[Collected data entries]
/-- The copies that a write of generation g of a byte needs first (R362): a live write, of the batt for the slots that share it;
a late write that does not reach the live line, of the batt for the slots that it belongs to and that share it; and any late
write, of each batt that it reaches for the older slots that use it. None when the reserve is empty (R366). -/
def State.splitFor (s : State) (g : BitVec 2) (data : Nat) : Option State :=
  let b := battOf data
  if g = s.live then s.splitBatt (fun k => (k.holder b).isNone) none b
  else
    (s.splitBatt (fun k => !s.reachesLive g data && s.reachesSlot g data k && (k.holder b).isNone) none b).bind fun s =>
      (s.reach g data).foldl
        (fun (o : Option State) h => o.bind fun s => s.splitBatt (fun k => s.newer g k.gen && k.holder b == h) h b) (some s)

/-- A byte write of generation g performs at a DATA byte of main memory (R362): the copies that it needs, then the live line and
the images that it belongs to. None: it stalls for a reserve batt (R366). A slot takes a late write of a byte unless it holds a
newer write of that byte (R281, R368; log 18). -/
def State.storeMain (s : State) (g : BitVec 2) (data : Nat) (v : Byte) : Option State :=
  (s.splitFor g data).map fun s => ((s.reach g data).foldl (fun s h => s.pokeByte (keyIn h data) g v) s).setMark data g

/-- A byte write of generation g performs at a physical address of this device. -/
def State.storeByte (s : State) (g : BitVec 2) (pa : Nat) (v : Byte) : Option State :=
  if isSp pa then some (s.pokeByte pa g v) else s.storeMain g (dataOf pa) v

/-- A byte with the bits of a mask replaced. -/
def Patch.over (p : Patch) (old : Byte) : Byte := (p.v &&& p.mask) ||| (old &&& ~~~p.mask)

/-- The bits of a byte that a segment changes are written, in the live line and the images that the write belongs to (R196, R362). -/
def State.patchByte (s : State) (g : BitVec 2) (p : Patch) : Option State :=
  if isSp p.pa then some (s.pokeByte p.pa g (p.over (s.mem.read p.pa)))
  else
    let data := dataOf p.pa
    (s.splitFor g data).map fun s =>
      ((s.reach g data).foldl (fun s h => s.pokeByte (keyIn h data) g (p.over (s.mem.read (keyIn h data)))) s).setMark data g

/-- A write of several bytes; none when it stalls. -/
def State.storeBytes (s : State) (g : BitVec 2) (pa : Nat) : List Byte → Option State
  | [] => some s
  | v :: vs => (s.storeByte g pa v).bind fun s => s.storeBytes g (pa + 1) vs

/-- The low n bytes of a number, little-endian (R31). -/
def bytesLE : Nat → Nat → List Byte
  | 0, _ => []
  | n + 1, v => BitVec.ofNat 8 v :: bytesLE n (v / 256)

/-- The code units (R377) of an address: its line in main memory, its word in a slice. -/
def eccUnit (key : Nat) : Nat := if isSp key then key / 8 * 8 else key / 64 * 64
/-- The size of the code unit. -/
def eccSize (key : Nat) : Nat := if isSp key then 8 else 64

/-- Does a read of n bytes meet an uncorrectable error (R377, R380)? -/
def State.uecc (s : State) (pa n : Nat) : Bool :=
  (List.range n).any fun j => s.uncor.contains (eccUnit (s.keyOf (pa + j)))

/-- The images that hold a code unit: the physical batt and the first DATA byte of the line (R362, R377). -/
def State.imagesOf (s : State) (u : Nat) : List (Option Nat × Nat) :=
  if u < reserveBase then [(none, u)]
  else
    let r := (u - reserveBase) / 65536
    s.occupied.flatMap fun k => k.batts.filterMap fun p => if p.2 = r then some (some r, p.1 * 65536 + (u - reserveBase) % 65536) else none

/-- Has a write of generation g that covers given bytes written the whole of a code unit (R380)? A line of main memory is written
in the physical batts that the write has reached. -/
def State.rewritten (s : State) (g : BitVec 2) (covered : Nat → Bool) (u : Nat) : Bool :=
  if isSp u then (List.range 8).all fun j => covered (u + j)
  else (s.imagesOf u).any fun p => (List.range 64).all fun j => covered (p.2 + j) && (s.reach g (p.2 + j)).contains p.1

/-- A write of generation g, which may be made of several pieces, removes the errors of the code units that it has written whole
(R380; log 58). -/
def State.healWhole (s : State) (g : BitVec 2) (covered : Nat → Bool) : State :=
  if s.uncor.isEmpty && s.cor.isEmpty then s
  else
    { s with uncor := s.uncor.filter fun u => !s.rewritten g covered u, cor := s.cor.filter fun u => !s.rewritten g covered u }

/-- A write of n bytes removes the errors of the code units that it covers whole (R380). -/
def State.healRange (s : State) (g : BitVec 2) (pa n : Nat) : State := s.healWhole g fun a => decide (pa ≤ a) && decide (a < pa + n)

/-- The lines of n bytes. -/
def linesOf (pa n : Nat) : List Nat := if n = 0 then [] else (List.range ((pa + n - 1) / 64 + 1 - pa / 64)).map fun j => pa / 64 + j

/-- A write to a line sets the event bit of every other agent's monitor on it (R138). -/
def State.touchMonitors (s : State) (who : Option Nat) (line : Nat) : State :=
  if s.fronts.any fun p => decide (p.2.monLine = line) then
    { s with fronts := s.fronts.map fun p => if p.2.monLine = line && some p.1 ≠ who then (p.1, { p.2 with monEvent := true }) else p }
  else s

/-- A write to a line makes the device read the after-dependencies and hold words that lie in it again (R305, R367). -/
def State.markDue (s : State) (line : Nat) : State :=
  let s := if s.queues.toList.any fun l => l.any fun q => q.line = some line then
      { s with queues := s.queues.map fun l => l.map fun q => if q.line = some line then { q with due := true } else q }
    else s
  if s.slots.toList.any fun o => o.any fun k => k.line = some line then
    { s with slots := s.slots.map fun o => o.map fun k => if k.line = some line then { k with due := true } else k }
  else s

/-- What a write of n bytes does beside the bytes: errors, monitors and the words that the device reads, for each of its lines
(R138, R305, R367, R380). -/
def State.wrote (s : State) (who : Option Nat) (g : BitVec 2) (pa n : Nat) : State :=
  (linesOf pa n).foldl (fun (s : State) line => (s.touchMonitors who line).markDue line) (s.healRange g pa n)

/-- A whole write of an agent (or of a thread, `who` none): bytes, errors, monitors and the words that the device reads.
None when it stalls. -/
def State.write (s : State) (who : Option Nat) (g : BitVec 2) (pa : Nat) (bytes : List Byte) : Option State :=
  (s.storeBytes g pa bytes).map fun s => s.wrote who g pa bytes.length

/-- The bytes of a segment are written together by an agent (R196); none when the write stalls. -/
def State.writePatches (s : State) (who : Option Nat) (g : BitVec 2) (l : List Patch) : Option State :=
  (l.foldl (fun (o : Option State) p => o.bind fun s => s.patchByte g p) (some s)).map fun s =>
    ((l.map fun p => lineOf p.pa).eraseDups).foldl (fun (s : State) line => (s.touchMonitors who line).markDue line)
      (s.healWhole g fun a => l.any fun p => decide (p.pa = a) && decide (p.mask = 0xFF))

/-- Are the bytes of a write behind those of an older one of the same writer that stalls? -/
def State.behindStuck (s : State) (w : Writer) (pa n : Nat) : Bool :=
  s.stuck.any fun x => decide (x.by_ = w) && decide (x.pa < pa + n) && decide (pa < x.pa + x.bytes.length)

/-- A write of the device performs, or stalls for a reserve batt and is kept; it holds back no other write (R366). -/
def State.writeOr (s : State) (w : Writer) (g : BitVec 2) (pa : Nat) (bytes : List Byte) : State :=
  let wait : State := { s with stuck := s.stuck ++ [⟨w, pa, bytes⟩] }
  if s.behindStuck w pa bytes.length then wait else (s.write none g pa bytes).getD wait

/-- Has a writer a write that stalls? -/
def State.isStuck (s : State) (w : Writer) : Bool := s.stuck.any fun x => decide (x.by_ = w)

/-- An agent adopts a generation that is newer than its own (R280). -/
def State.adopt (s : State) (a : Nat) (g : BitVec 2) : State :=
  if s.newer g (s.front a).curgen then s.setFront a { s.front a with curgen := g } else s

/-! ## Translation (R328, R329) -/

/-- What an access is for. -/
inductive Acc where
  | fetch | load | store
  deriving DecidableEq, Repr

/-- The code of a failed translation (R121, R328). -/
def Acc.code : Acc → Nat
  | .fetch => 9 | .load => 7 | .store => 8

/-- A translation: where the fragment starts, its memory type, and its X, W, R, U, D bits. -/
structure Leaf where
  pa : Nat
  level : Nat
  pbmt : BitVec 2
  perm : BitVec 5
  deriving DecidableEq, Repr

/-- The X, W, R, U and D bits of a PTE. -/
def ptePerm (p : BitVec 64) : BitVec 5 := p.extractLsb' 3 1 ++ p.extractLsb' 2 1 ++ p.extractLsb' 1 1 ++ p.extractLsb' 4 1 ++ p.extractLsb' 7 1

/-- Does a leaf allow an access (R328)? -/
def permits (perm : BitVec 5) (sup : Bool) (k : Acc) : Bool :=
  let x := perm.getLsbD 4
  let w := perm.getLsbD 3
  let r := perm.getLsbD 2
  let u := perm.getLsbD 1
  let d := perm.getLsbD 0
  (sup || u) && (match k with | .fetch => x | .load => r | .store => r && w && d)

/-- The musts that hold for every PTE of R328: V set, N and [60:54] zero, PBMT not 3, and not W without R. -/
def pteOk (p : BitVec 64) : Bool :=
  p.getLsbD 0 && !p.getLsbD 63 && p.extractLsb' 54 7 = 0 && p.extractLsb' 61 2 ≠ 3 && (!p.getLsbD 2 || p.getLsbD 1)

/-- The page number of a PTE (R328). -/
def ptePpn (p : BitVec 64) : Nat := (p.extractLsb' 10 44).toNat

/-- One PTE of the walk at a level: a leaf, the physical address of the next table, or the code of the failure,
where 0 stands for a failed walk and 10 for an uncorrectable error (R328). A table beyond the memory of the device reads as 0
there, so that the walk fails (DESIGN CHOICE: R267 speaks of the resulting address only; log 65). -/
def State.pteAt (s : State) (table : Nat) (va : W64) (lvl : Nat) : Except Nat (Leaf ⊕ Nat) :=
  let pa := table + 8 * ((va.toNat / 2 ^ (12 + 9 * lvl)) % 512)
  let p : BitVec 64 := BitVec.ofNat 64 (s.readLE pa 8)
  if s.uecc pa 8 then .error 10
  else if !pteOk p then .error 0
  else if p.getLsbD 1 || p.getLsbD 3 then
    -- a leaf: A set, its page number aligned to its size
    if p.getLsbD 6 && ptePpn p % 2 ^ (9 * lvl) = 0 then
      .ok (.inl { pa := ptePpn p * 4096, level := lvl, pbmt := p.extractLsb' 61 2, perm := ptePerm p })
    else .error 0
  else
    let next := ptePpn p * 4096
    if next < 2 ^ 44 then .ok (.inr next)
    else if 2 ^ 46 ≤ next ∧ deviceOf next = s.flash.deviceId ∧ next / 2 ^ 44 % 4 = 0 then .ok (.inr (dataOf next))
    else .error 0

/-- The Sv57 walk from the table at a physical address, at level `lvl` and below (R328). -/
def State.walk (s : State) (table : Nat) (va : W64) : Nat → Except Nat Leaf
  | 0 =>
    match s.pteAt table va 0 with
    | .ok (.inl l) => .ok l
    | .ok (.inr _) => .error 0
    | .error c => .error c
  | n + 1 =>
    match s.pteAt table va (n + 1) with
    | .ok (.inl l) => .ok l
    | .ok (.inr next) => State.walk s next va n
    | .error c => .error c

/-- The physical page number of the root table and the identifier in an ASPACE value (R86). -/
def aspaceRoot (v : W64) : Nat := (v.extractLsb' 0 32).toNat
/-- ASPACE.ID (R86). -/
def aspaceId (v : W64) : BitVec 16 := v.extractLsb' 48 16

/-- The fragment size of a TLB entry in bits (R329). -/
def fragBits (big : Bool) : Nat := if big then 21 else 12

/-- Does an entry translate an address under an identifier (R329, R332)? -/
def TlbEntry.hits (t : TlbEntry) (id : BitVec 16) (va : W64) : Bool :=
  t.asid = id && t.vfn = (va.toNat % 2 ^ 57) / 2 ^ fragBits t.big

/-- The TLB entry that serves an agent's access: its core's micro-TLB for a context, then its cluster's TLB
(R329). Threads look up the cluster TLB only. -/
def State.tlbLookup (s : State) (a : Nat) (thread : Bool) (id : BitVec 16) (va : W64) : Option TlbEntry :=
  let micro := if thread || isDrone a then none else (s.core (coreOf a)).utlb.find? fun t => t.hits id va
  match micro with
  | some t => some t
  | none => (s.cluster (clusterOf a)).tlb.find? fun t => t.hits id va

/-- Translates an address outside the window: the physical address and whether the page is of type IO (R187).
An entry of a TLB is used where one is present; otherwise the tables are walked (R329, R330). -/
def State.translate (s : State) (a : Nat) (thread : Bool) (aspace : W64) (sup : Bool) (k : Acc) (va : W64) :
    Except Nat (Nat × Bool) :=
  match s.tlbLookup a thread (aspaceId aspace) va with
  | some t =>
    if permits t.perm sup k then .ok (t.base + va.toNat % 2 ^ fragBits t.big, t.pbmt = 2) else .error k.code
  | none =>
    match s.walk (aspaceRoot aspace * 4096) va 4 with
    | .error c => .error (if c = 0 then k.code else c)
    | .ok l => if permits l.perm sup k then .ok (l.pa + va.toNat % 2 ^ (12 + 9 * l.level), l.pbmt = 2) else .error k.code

__How to complete this task__:
Using the entries above, output exactly the lines between the line holding "own (R280). -/" and the line holding "of a PTE. -/", end lines included, and nothing more.

__Your response__:
/-- An agent adopts a generation that is newer than its own (R280). -/
def State.adopt (s : State) (a : Nat) (g : BitVec 2) : State :=
  if s.newer g (s.front a).curgen then s.setFront a { s.front a with curgen := g } else s

/-! ## Translation (R328, R329) -/

/-- What an access is for. -/
inductive Acc where
  | fetch | load | store
  deriving DecidableEq, Repr

/-- The code of a failed translation (R121, R328). -/
def Acc.code : Acc → Nat
  | .fetch => 9 | .load => 7 | .store => 8

/-- A translation: where the fragment starts, its memory type, and its X, W, R, U, D bits. -/
structure Leaf where
  pa : Nat
  level : Nat
  pbmt : BitVec 2
  perm : BitVec 5
  deriving DecidableEq, Repr

/-- The X, W, R, U and D bits of a PTE. -/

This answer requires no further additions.